* Exercise
Output range, inclusive: from the line containing "protected theorem Keeps.withSection" to the line containing "protected theorem Keeps.extend". Restate those lines from the data below word for word and only those.

* Information provided

+++

protected theorem Keeps.stageFails {st sec kind num : Nat} (h : Keeps s₀ s) : Keeps s₀ (stageFails s st sec kind num) :=
  h.stageStatus.flag.log

protected theorem Keeps.copyTables {d : List Byte} {l : List Nat} {busy : List (Nat × Nat)} (h : Keeps s₀ s) :
    Keeps s₀ (copyTables d l busy s).2 := by
  induction l generalizing busy s with
  | nil => exact h
  | cons m t ih =>
    rw [copyTables]
    dsimp only
    split
    · exact ih h
    · exact ih h.drawWord.writeMem

protected theorem Keeps.copyImage {b : List Byte} (h : Keeps s₀ s) : Keeps s₀ (copyImage b s) := by
  unfold copyImage
  dsimp only
  exact h.drawWord.writeMem

protected theorem Keeps.stageHeld {b : List Byte} (h : Keeps s₀ s) : Keeps s₀ (stageHeld b s) := by
  unfold stageHeld
  have h1 : Keeps s₀ (match sectionOf? b 7 with
      | some d => copyTables d (rangeFrom 0 8) (tablesHeld s) s
      | none => ([], s)).2 := by
    split
    · exact h.copyTables
    · exact h
  refine .pair (fun _ _ _ => rfl) h1 fun h1 => ?_
  extract_lets s2
  have h2 : Keeps s₀ s2 := h1.stageStatus.setFld
  exact h2.update (by rfl)

protected theorem Keeps.readImage {a : Nat} (h : Keeps s₀ s) : Keeps s₀ (readImage a s).2.2 := by
  unfold readImage
  refine .triple_of (fun q : List Byte × Bool × State => q.2.2) (fun _ _ _ _ => rfl) h.readMem fun h1 => ?_
  extract_lets len
  split
  · exact h1
  · exact .triple_of (fun q : List Byte × Bool × State => q.2.2) (fun _ _ _ _ => rfl) h1.readMem fun h2 => h2

protected theorem Keeps.stagingDone (h : Keeps s₀ s) : Keeps s₀ (stagingDone s) := by
  unfold stagingDone
  dsimp only
  split
  · exact h
  · refine .ite h (.ite (h.update (by rfl)).stageFails
      (.ite (h.update (by rfl)).readImage.stageFails (.ite (h.update (by rfl)).readImage.stageFails ?_)))
    split
    · exact (h.update (by rfl)).readImage.copyImage.stageFails
    · exact (h.update (by rfl)).readImage.copyImage.stageHeld

protected theorem Keeps.strCommit {w : Word} (h : Keeps s₀ s) : Keeps s₀ (strCommit w s) := by
  unfold strCommit
  extract_lets ep bad s1
  have hbad {st : Nat} : Keeps s₀ (bad st) := h.setFld.flag
  split
  · exact hbad
  · refine .ite hbad ?_
    have h1 : Keeps s₀ s1 := h.setFld.setFld
    exact h1.update (by rfl)

protected theorem Keeps.setCoreEntries {b : List Byte} {c : Nat} (h : Keeps s₀ s) : Keeps s₀ (setCoreEntries b c s) := by
  unfold setCoreEntries
  dsimp only
  exact h.setFld.onCore

protected theorem Keeps.setHostq {d : List Byte} (h : Keeps s₀ s) : Keeps s₀ (setHostq d s) := h.foldl fun ht => ht.setFld.setFld.setFld

protected theorem Keeps.setLinks {d : List Byte} (h : Keeps s₀ s) : Keeps s₀ (setLinks d s) :=
  .foldl (h.setReg.foldl fun ht => ht.setReg.setReg) fun ht => ht.linkCommit

protected theorem Keeps.setCollective {d : List Byte} (h : Keeps s₀ s) : Keeps s₀ (setCollective d s) := h.setReg.setReg

protected theorem Keeps.setPhase {d : List Byte} {places : List Nat} (h : Keeps s₀ s) : Keeps s₀ (setPhase d places s) :=
  h.foldl fun ht => .ite ht ht.setReg.setReg

protected theorem Keeps.setHall {d : List Byte} (h : Keeps s₀ s) : Keeps s₀ (setHall d s) := h.foldl fun ht => ht.foldl fun hu => hu.setWin

protected theorem Keeps.withSection {b : List Byte} {ty : Nat} {f : List Byte → State → State}
    (h : Keeps s₀ s) (hf : ∀ {a t}, Keeps s₀ t → Keeps s₀ (f a t)) : Keeps s₀ (withSection b ty f s) := by
  unfold withSection
  split
  · exact hf h
  · exact h

protected theorem Keeps.setAtTick {b : List Byte} {places : List Nat} (h : Keeps s₀ s) : Keeps s₀ (setAtTick b places s) :=
  .withSection (.withSection (.withSection
    (.withSection (.withSection (.withSection (h.withSection fun ht => ht.setHostq) fun ht => ht.update (by rfl)) fun ht => ht.setLinks)
    fun ht => ht.setCollective) fun ht => ht.setPhase) fun ht => ht.setFld) fun ht => ht.setHall

protected theorem Keeps.extend {i : Nat} {d : List Byte} (h : Keeps s₀ s) : Keeps s₀ (s.extend i d) := h.update (by rfl)

protected theorem Keeps.commitDone (h : Keeps s₀ s) : Keeps s₀ (commitDone s) := (h.setFld.wide.log.update (by rfl)).eventAll

protected theorem Keeps.switchTick (h : Keeps s₀ s) : Keeps s₀ (switchTick s) := by
  unfold switchTick
  split
  · exact h
  · refine .ite h ?_
    extract_lets wait old mask s1 _ s2 s3 s4 s5 s6
    have h2 : Keeps s₀ s2 := Keeps.update (s := s1) h.setReg.setFld.setReg (by rfl)
    have h4 : Keeps s₀ s4 := h2.extend.setFld.foldl fun ht => ht.onCore
    have h5 : Keeps s₀ s5 := h4.foldl fun ht => ht.setCoreEntries
    have h6 : Keeps s₀ s6 := h5.setAtTick
    exact .ite h6.commitDone h6

protected theorem Keeps.unitSwitch {c : Nat} (h : Keeps s₀ s) : Keeps s₀ (unitSwitch c s) := by
  unfold unitSwitch
  dsimp only
  split
  · exact h
  · exact .ite h (.ite h (.ite h.setCoreEntries.setReg.onCore.commitDone h.setCoreEntries.setReg.onCore))

protected theorem Keeps.strTimeout (h : Keeps s₀ s) : Keeps s₀ (strTimeout s) := .ite h (h.update (by rfl)).flag.log.msixBoth.eventAll

protected theorem Keeps.applyHeld {h' : HeldAdd} (h : Keeps s₀ s) : Keeps s₀ (applyHeld s h') := by
  unfold applyHeld
  dsimp only
  exact .ite h.onCore.tallyAdd.afterCore.settleStop (.ite h.onCore.tallyAdd.addLimit.settleStop h.onCore.tallyAdd.violateTally)

protected theorem Keeps.releaseAdds {c : Nat} (h : Keeps s₀ s) :
    Keeps s₀ (releaseAdds c s) := (h.update (by rfl)).foldl fun ht => ht.applyHeld

protected theorem Keeps.switchCore {c : Nat} (h : Keeps s₀ s) : Keeps s₀ (switchCore c s) := .ite h.unitSwitch.releaseAdds h.unitSwitch

protected theorem Keeps.abortCore {c : Nat} (h : Keeps s₀ s) : Keeps s₀ (abortCore c s) := h.coreAbort.switchCore

/-! ### Host ports and queue pairs -/

protected theorem Keeps.doorbellBad {port n v : Nat} (h : Keeps s₀ s) : Keeps s₀ (doorbellBad s port n v) := h.flag.log

protected theorem Keeps.doorbell {port n off : Nat} {bs : List Byte} {f : Nat → State → State}
    (h : Keeps s₀ s) (hf : ∀ {a t}, Keeps s₀ t → Keeps s₀ (f a t)) : Keeps s₀ (doorbell port n off bs f s) :=
  .ite h (.ite h.frozenCommand (.ite h.violateAddr (.ite h (hf h))))

protected theorem Keeps.sqTail {port n : Nat} {bs : List Byte} (h : Keeps s₀ s) : Keeps s₀ (sqTail port n bs s) :=
  h.doorbell fun ht => .ite ht.setFld (.ite ht ht.doorbellBad)

protected theorem Keeps.cqHead {port n : Nat} {bs : List Byte} (h : Keeps s₀ s) : Keeps s₀ (cqHead port n bs s) :=
  h.doorbell fun ht => .ite ht.setFld ht.doorbellBad

protected theorem Keeps.bar2Write {port x : Nat} {bs : List Byte} (h : Keeps s₀ s) : Keeps s₀ (bar2Write port x bs s) :=
  .ite h (.ite h.sqTail (.ite h.cqHead (.ite h.frozenCommand (.ite (.ite h.violateAddr h) h.violateAddr))))

protected theorem Keeps.queueEnable {n : Nat} (h : Keeps s₀ s) : Keeps s₀ (queueEnable n s) := h.setFld.setReg.setFld

protected theorem Keeps.queueDisable {n : Nat} (h : Keeps s₀ s) : Keeps s₀ (queueDisable n s) := h.setFld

+++

* Task output
protected theorem Keeps.withSection {b : List Byte} {ty : Nat} {f : List Byte → State → State}
    (h : Keeps s₀ s) (hf : ∀ {a t}, Keeps s₀ t → Keeps s₀ (f a t)) : Keeps s₀ (withSection b ty f s) := by
  unfold withSection
  split
  · exact hf h
  · exact h

protected theorem Keeps.setAtTick {b : List Byte} {places : List Nat} (h : Keeps s₀ s) : Keeps s₀ (setAtTick b places s) :=
  .withSection (.withSection (.withSection
    (.withSection (.withSection (.withSection (h.withSection fun ht => ht.setHostq) fun ht => ht.update (by rfl)) fun ht => ht.setLinks)
    fun ht => ht.setCollective) fun ht => ht.setPhase) fun ht => ht.setFld) fun ht => ht.setHall

protected theorem Keeps.extend {i : Nat} {d : List Byte} (h : Keeps s₀ s) : Keeps s₀ (s.extend i d) := h.update (by rfl)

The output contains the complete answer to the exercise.